(Dataset excerpts Opens)

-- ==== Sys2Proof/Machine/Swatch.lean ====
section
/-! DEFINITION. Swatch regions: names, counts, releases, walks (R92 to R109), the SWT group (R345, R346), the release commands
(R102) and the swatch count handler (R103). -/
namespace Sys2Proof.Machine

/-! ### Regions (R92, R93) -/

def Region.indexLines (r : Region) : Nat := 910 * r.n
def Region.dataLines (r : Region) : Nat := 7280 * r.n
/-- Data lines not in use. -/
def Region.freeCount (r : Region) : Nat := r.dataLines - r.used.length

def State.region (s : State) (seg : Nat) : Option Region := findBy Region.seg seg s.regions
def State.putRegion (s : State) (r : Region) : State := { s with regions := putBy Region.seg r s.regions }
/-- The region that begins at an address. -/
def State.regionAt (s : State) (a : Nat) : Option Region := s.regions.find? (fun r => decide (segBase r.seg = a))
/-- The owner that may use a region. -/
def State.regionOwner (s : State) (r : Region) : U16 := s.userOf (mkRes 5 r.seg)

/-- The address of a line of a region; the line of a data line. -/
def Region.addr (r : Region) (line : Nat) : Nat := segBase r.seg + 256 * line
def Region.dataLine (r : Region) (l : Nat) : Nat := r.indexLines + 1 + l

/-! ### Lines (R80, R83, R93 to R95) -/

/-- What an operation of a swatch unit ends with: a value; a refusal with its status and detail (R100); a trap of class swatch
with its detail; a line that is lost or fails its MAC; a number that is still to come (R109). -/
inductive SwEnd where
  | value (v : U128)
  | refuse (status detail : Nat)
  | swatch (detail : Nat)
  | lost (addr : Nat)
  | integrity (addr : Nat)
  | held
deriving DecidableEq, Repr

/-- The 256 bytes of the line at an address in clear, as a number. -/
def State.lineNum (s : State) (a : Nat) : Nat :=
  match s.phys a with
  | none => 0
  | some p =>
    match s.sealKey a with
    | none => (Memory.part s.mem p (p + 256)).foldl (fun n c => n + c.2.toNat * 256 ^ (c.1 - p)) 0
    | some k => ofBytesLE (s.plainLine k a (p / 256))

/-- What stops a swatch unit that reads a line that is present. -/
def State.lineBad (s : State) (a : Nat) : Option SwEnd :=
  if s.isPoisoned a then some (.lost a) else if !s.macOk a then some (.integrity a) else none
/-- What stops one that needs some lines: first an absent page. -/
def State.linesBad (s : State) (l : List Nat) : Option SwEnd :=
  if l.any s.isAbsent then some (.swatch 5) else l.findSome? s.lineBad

(Dataset excerpts Closes)

• [Work to be completed] Beginning at the line with "def State.linesBad (s", write out each line exactly as it stands until the listing ends, and add nothing.

• [Task answer]
def State.linesBad (s : State) (l : List Nat) : Option SwEnd :=
  if l.any s.isAbsent then some (.swatch 5) else l.findSome? s.lineBad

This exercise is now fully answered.